<<<<

-- ==== Sys2Proof/Machine/LineTools.lean ====
section
/-!
DEFINITION. The line test and the tile survey (09): reflections, the result and the distance, the survey's
judgement and its ends, as operations; and the meanings of LINE_TEST, LINE_TEST_PULSE, LINE_TEST_COMPLETE
and SURVEY.
-/

namespace Sys2Proof.Machine

/-! ### Reflections (R153) -/

/-- A sample whose magnitude is at least 25% of the pulse's amplitude. -/
def reflects (amplitude : Nat) (sample : Int) : Bool := decide (amplitude ≤ sample.natAbs * 4)

/-- The class of a first reflection (R153). -/
def classOf (amplitude : Nat) (sample : Int) : EchoClass :=
  if 3 * amplitude < sample.natAbs * 4 then (if 0 < sample then .opened else .shorted) else .mismatch

/-- The first reflection among samples taken every 4 ns, the first of them `at4` × 4 ns after the pulse. -/
def firstReflection (amplitude : Nat) : Nat → List Int → Option Reflection
  | _, [] => none
  | at4, x :: rest =>
    if reflects amplitude x then some { delayNs := 4 * at4, cls := classOf amplitude x }
    else firstReflection amplitude (at4 + 1) rest

/-- The first reflection of a pulse in its window of 2,000 ns. -/
def echoReflection (e : Echo) : Option Reflection :=
  firstReflection e.amplitude 1 (e.samples.take 500)

/-- A pulse sent, and what its window saw (R153). -/
def LineTest.pulse (l : LineTest) (e : Echo) : LineTest :=
  { l with pulses := l.pulses + 1, reflections := l.reflections ++ (echoReflection e).toList }

/-! ### The result (R154, R155) -/

/-- The records of a class. -/
def ofClass (cls : EchoClass) (rs : List Reflection) : List Reflection :=
  rs.filter (fun r => decide (r.cls = cls))

/-- The class the most records hold; equal counts go to SHORT, then OPEN, then MISMATCH. -/
def resultClass (rs : List Reflection) : EchoClass :=
  let shorts := (ofClass .shorted rs).length
  let opens := (ofClass .opened rs).length
  let mismatches := (ofClass .mismatch rs).length
  if opens ≤ shorts ∧ mismatches ≤ shorts then .shorted
  else if mismatches ≤ opens then .opened
  else .mismatch

/-- The mean of some delays rounded to the nearest multiple of 4 ns, a tie up. -/
def meanDelay (rs : List Reflection) : Nat :=
  4 * roundDiv (rs.map (fun r => r.delayNs)).sum (4 * rs.length)

/-- The distance in decimetres of a delay, at a velocity factor in percent (R155). -/
def distanceDm (delayNs factor : Nat) : Nat := roundDiv (delayNs * factor * 3) 200

/-- The outcome of a test that ran to its end (R154). -/
def outcomeOf (rs : List Reflection) (factor : Nat) : TestOutcome :=
  if rs.length < 5 then .normal
  else
    let cls := resultClass rs
    let delay := meanDelay (ofClass cls rs)
    .fault cls delay (distanceDm delay factor)

/-- The record of a test that ends now, with the sweep timer's last number (log 62). -/
def State.testResult (s : State) (outcome : TestOutcome) : TestResult :=
  { outcome := outcome, reflected := s.lineTest.reflections.length
    velocityFactor := s.params.velocityFactor, sweep := s.bus.sweepNumber }

/-- The completion expiry (R154): the result becomes the last one, the test is IDLE, and LINE_TEST_DONE is
posted (R157). -/
def State.completeTest (s : State) : State :=
  let r := s.testResult (outcomeOf s.lineTest.reflections s.params.velocityFactor)
  { s with lineTest := { s.lineTest with started := none, last := some r } }.post (.lineTestDone r)

/-- A running test aborted (R156): the reflections are emptied and LINE_TEST_DONE is posted, but for cause
RESET. -/
def State.abortTest (s : State) (cause : TestAbort) : State :=
  match s.lineTest.started with
  | none => s
  | some _ =>
    let r := s.testResult (.aborted cause)
    let s1 := { s with lineTest := { s.lineTest with started := none, reflections := [], last := some r } }
    match cause with
    | .reset => s1
    | .grantFall | .peerDrive | .driveStart => s1.post (.lineTestDone r)

/-- LINE_TEST (R152): the checks in order, then the first pulse. -/
def State.lineTestRequest (s : State) (e : Echo) : State × Status × ReplyBody :=
  if s.own.state ≠ .granted ∨ s.own.peerDrive = true then refuse s .refusedState
  else if s.lineTest.started.isSome then refuse s .busy
  else
    let l : LineTest := { s.lineTest with started := some s.showClock, pulses := 0, reflections := [] }
    ({ s with lineTest := l.pulse e }, .ok, .started)

/-! ### The survey (R158 to R161) -/

/-- The interval under way carries no poll of a survey requested in it (R158). -/
def State.clearSurveyed (s : State) : State :=
  { s with bus := { s.bus with interval := s.bus.interval.map (fun iv => { iv with surveyed := false }) } }

/-- SURVEY (R158). -/
def State.surveyRequest (s : State) : State × Status × ReplyBody :=
  if s.own.state ≠ .driving ∨ s.bus.link ≠ .active then refuse s .refusedState
  else if s.survey.running then refuse s .busy
  else
    ({ s.clearSurveyed with
        survey := { running := true, nextAddress := 1, turn := .survey
                    found := List.replicate 16 .notPolled } }, .ok, .started)

/-- What the survey found, by address. -/
def Survey.byAddress (v : Survey) : List (Nat × Found) := v.found.zipIdx.map (fun p => (p.2 + 1, p.1))

/-- The found record of an address set. -/
def Survey.record (v : Survey) (address : Nat) (f : Found) : Survey :=
  { v with found := v.found.set (address - 1) f }

/-- The mismatch of one address, judged against the screen map (R160). -/
def State.mismatch (s : State) (address : Nat) (f : Found) : Option Mismatch :=
  match f, s.screenOf address with
  | .notPolled, _ => none
  | .unanswered, some i => some (.absentConfigured address i)
  | .unanswered, none => none
  | .answered _ _, none => some (.unassigned address)
  | .answered capacity _, some i =>
    match (s.screens.get i).setup with
    | some setup => if capacity < setup.cpt then some (.shortCapacity address i capacity setup.cpt) else none
    | none => none

/-- What SURVEY_DONE carries now (R160, R161), with the sweep timer's last number (log 62). -/
def State.surveyReport (s : State) (abort : Option SurveyAbort) : SurveyReport :=
  { present := s.survey.byAddress.filterMap (fun p =>
      match p.2 with
      | .answered capacity status => some (p.1, capacity, status)
      | _ => none)
    mismatches := s.survey.byAddress.filterMap (fun p => s.mismatch p.1 p.2)
    notPolled := (s.survey.byAddress.filter (fun p => decide (p.2 = .notPolled))).map (fun p => p.1)
    abort := abort, sweep := s.bus.sweepNumber }

/-- The survey ends: IDLE, with SURVEY_DONE posted. -/
def State.endSurvey (s : State) (abort : Option SurveyAbort) : State :=
  { s with survey := { s.survey with running := false } }.post (.surveyDone (s.surveyReport abort))

/-- The reply window of a survey poll goes with the survey: its answer is not taken (R161). -/
def PanelBus.dropSurveyPoll (b : PanelBus) : PanelBus :=
  match b.window with
  | some w => if w.frame = .surveyPoll then { b with window := none } else b
  | none => b

/-- A running survey aborted (R161). The reply window of its poll goes; an answer already taken in that window stays
found (log 43). -/
def State.abortSurvey (s : State) (cause : SurveyAbort) : State :=
  if s.survey.running then { s with bus := s.bus.dropSurveyPoll }.endSurvey (some cause) else s

/-! ### Meanings -/

/-- LINE_TEST (R152); `echo` is what the bus pair returns to the first pulse. -/
def execLineTest (echo : Echo) (s : State) : Host.Outcome State Fault Refusal :=
  .next (s.take kLineTest formEmpty (fun s => s.lineTestRequest echo))

/-- SURVEY (R158). -/
def execSurvey (s : State) : Host.Outcome State Fault Refusal :=
  .next (s.take kSurvey formEmpty State.surveyRequest)

/-- LINE_TEST_PULSE (R153): due every 5 ms while fewer than 8 pulses have been sent. -/
def execLineTestPulse (echo : Echo) (s : State) : Host.Outcome State Fault Refusal :=
  match s.lineTest.started with
  | none => .next s
  | some start =>
    if s.lineTest.pulses < 8 && reached s.showClock (later start (5000 * s.lineTest.pulses)) then
      .next { s with lineTest := s.lineTest.pulse echo }
    else .next s

/-- LINE_TEST_COMPLETE (R154): due 40 ms after the test was taken. -/
def execLineTestComplete (s : State) : Host.Outcome State Fault Refusal :=
  match s.lineTest.started with
  | none => .next s
  | some start => if reached s.showClock (later start 40000) then .next s.completeTest else .next s

end Sys2Proof.Machine
end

>>>>

ACTION ITEM: Copy out, from the material above, each line where the word "every" is present.

RESULT BELOW:
/-- The first reflection among samples taken every 4 ns, the first of them `at4` × 4 ns after the pulse. -/
/-- LINE_TEST_PULSE (R153): due every 5 ms while fewer than 8 pulses have been sent. -/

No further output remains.